For monthly maintance cost i wouldnt have a clue.....sorry.

You should go to your LFS and ask them to give you like a quote for everything you plan on getting to start it off. 

Good Luck


----------



## caferacermike (Oct 3, 2006)

If you do some searches you'll see several "startups" with prices. Check out the 42g bowfront FOWLR from last week.

Standard maintenance costs would be difficult to estimate based upon several factors. Your choices for lighting and pumps will determine your wattage demands. For example some folks will cut corners on return pumps buying a cheap one to save a buck. Well a 900GPH submersible pump could easily run you as much as 200W per hour to run as opposed to an Ehiem 1262 running at about 65W per hour. That's up to 3 times as much cost each hour, 24 hours a day. For a FOWLR you may only want about 3 T-5 as opposed to high wattage metal halides. It becomes difficult to figure as energy costs vary wildly across the country. If you know the specs for all of your electrical needs you could visit http://reefcentral.com/calc/tank_elec_calc.php to try and get an idea of what your monthly electrical cost would run. 
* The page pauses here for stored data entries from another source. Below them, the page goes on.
def pGeom (r : List Byte) : PGeom :=
  let f := fieldLe r
  let c := if f 0x2D 1 = 2 then 1 else 3
  let pt := max 1 (f 0x34 1)
  let ph := max 1 (f 0x35 1)
  let pw := max 1 (f 0x36 1)
  let dim0 := pt * ph * pw * c
  let bs := 16 * 2 ^ (f 0x38 1 % 4)
  let sc := f 0x37 1 ≠ fmtG16
  let nb := cdiv dim0 bs
  { w := if f 0x37 1 = fmtN8 then 1 else 2, dim0 := if sc then nb * bs else dim0, perGroup := f 0x32 2 / ph * (f 0x30 2 / pw)
    groups := f 0x18 2 / pt, nb := nb, tpr := cdiv nb (2 ^ (f 0x38 1 / 4 % 8)), scaled := sc }

def PGeom.video (g : PGeom) : Nat := g.groups * g.perGroup * g.dim0 * g.w
def PGeom.sc8 (g : PGeom) : Nat := if g.scaled then g.groups * g.perGroup * g.nb else 0
def PGeom.ts32 (g : PGeom) : Nat := if g.scaled then g.groups * g.perGroup * g.tpr * 4 else 0
/-- Bytes of a sample block (R334). -/
def PGeom.block (g : PGeom) : Nat := g.perGroup * (g.dim0 * g.w + if g.scaled then g.nb + 4 * g.tpr else 0)

/-- Maximum sample size (R324). -/
def pressMaxSize (r : List Byte) : Nat :=
  let g := pGeom r
  64 + g.video + g.sc8 + g.ts32 + (if fieldLe r 0x39 1 % 4 = 0 then 0 else Config.audioMax r) + 65536

/-- The first failed condition of R324, numbered in its order (log 24). -/
def pressBad (r : List Byte) : Option Nat :=
  let f := fieldLe r
  let out (x lo hi : Nat) : Bool := x < lo || hi < x
  let t := f 0x3C 4
  let cap := f 0x3A 2 / 16
  let cs : List (Bool × Nat) := [
    (f 0xD 1 ≥ 4 || f 0x1B 1 ≥ 8 || anyByte r 0x1C 4 || anyByte r 0x2E 2 || anyByte r 0x58 40 || f 8 4 = 0 || out (f 0xC 1) 1 15
      || out (f 0x18 2) 1 1024 || out (f 0x1A 1) 1 64 || f 0x2C 1 > 2 || f 0x2D 1 > 2 || out (f 0x34 1) 1 16 || out (f 0x35 1) 1 64
      || out (f 0x36 1) 1 64 || f 0x38 1 ≥ 64 || f 0x39 1 % 4 = 3
      || (match f 0x3A 2 % 16 with
        | 0 => false
        | 1 => out cap 1 4
        | 2 => out cap 1 63
        | 3 => out cap 0x100 0x8FF
        | 4 => out cap 0 15
        | _ => true), 1),
    (f 0xD 1 % 4 = 3, 2),
    (f 0x30 2 % f 0x36 1 ≠ 0 || f 0x32 2 % f 0x35 1 ≠ 0 || f 0x18 2 % f 0x34 1 ≠ 0, 3),
    (!List.contains [fmtN8, fmtA16, fmtG16] (f 0x37 1), 4),
    (f 0x38 1 / 4 % 8 = 7, 5),
    (f 0x38 1 / 32 % 2 = 0 && (t ≥ 2 ^ 31 || t / 2 ^ 23 = 0 || t / 2 ^ 23 = 255), 6),
    ((pGeom r).block > 4 * 2 ^ 20, 7),
    (pressMaxSize r > 64 * 2 ^ 20, 8)]
  (cs.find? (·.1)).map (·.2)

/-- A stream ends on its core when its last output picture has been read: core and DPB reservation are free (Table 9.4, R328). -/
def Sample.streamEnd (x : Sample) (want : Nat) : Sample :=
  if want ≤ x.frames then { x with core := none, dpb := none, auQ := [] } else x

/-- Decoded pictures move from the DPB into the output queue, which holds 4 (Table 9.4). -/
def Sample.moveOut (x : Sample) : Sample :=
  let k := 4 - x.outQ.length
  { x with outQ := x.outQ ++ x.ready.take k, ready := x.ready.drop k }

/-- Decoding stops after the last output frame (R328). -/
def Sample.stopAt (x : Sample) (want : Nat) : Sample := if want ≤ x.pics then { x with auQ := [] } else x

/-- What a read of a table gives: its value, the range to ask another module for first, or nothing. -/
inductive Got (α : Type) where
  | val (a : α)
  | ask (va n : Nat)
  | bad
  deriving DecidableEq, Repr

/-- Go on from a read. -/
def Got.bind {α β : Type} (x : Got α) (f : α → Got β) : Got β :=
  match x with
  | .val a => f a
  | .ask va n => .ask va n
  | .bad => .bad

/-- A decoded picture takes its place in display order: lead-in, output frame, or neither; `f0` is the display frame of output frame 0. In
field mode each field of a picture with two fields is its own display frame. A failed picture is replaced by the last output frame, or by
mid-grey. The count adds the failed pictures (R325, R326, R328, R339; log 11). -/
def showPic (r : List Byte) (f0 chunks : Nat) (acc : Sample × Nat) (p : PicOut × Nat) : Sample × Nat :=
  let want := fieldLe r 0x18 2
  let x := acc.1
  if p.1.undecodable || want ≤ x.pics then acc
  else
    let fails := acc.2 + if p.1.failed then 1 else 0
    if p.1.leading && x.startFrame ≠ 0 then ({ x with decoded := x.decoded + 1, lead := x.lead + 1 }, fails)
    else
      let fields := if (fieldLe r 0x1B 1).testBit 0 && p.1.interlaced then [1, 2] else [0]
      let before := x.startFrame + x.disp < f0
      let y := fields.foldl (fun y f =>
        let d := y.startFrame + y.disp
        let y := { y with disp := y.disp + 1 }
        if want ≤ y.pics || d ≠ f0 + y.pics * fieldLe r 0x1A 1 then y
        else
          let pic : Pic := if p.1.failed then y.last.getD { chunks := chunks, au := y.auNo, n := p.2, grey := true }
            else { chunks := chunks, au := y.auNo, n := p.2, field := f }
          { y with pics := y.pics + 1, ready := y.ready ++ [pic], last := some pic }) x
      let done := before || y.pics ≠ x.pics || !p.1.unreferenced
      ({ y with decoded := y.decoded + (if done then 1 else 0), lead := y.lead + if before then 1 else 0 }, fails)

namespace State

def modPrs (s : State) (f : Prs → Prs) : State := { s with prs := f s.prs }
def pressJob (s : State) (c : Nat) : Option PressJob := mapGet s.prs.jobs c
def sample (s : State) (c id : Nat) : Option Sample := s.prs.samples.find? fun x => x.ctx = c && x.id = id
def putSample (s : State) (x : Sample) : State :=
  s.modPrs fun p => { p with samples := p.samples.map fun y => if y.id = x.id then x else y }
def modSample (s : State) (id : Nat) (f : Sample → Sample) : State :=
  s.modPrs fun p => { p with samples := p.samples.map fun y => if y.id = id then f y else y }
def jobRec (s : State) (c : Nat) : List Byte := ((s.pressJob c).map (·.rec')).getD []

/-- Granules of a wing's DPB pool, and those reserved (R310, R318). -/
def dpbPool (s : State) : Nat := (s.prs.size - 3) * 8192
def dpbUsed (s : State) (wing : Nat) : Nat :=
  (s.prs.samples.map fun x => if x.cluster / 4 = wing then x.dpb.getD 0 else 0).sum

/-- Video core n is fenced (15 R519). -/
def coreFenced (s : State) (n : Nat) : Bool := ((s.reg rPRS_FENCED).toNat + (s.reg (rPRS_FENCED + 4)).toNat * 2 ^ 32).testBit n

/-- A stage of a cluster has completed a unit (17 Table 17.2, family 7; stages of Table 9.5). -/
def unitDone (s : State) (x : Sample) (stage : Nat) : State := s.bump fmPRESS (9 * x.cluster + stage) 0 1

/-- What a unit that was cut after `n` chunks works from (R331); the bytes below the sample's first chunk are the clip's first (R327). -/
def pressIn (s : State) (x : Sample) (n : Nat) : PressIn :=
  let join (l : List (Nat × List Byte)) : List Byte := (l.mergeSort fun a b => a.1 ≤ b.1).flatMap (·.2)
  { job := s.jobRec x.ctx, entry := x.entry
    head := join (x.src.filter fun b => b.1 < x.start)
    bytes := join (x.src.filter fun b => x.start ≤ b.1 && decide (b.1 < x.start + 65536 * n))
    lost := x.lost.filter (· < n) }

/-- Display frame of a sample's output frame 0 (R325). -/
def outFrame0 (x : Sample) : Nat := fieldLe x.entry 0x24 4 + (x.idx - fieldLe x.entry 0x18 6) * fieldLe x.entry 0x28 4

/-- Another sample of the context is at work on the statistics record. -/
def statBusy (s : State) (c id : Nat) : Bool := s.mmu.far.any fun x => match x.who with
  | .stat d n _ => d = c && n ≠ id
  | _ => false

/-- A sample's 22 counts enter the job's statistics record; parts behind another module's address are read and written there (R341, R342;
08 R284), while other samples of the job wait: true once they are in. -/
def pressStats (s : State) (c id : Nat) (cs : List Nat) : Except (Nat × XErr) (Bool × State) :=
  let base := fieldLe (s.jobRec c) 0x10 8
  (s.vaSpan c none base 0xB0 .wr).map fun ls =>
    if s.statBusy c id then (false, s)
    else if !s.farReady (.stat c id false) ls then (false, s.farAsk (.stat c id false) (farPieces ls) none)
    else
      let old := s.farBytes (.stat c id false) ls
      let bs := cs.zipIdx.flatMap fun (n, k) => leBytes 8 (fieldLe old (8 * k) 8 + n)
      if s.farReady (.stat c id true) ls then (true, ((s.farDrop (.stat c id false)).farDrop (.stat c id true)).spread ls bs)
      else (false, s.farAsk (.stat c id true) (farPieces ls) (some (farData ls bs)))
Other factors such as brands of salt can make a difference.

My estimates for you would be:
Simple electrics totaling about 235KWh per month at $0.17 AKWH= $40 a month.

Food supplies based upon average fish sizes for 50g, about $10 a month.

$50 for a bucket of salt @ 200G, 20G water changes per month, $5 of salt.

Misc, $10.

I'd figure about $65-70 for an average 50-60G FOWLR, not including fish, rock, or anything else.


----------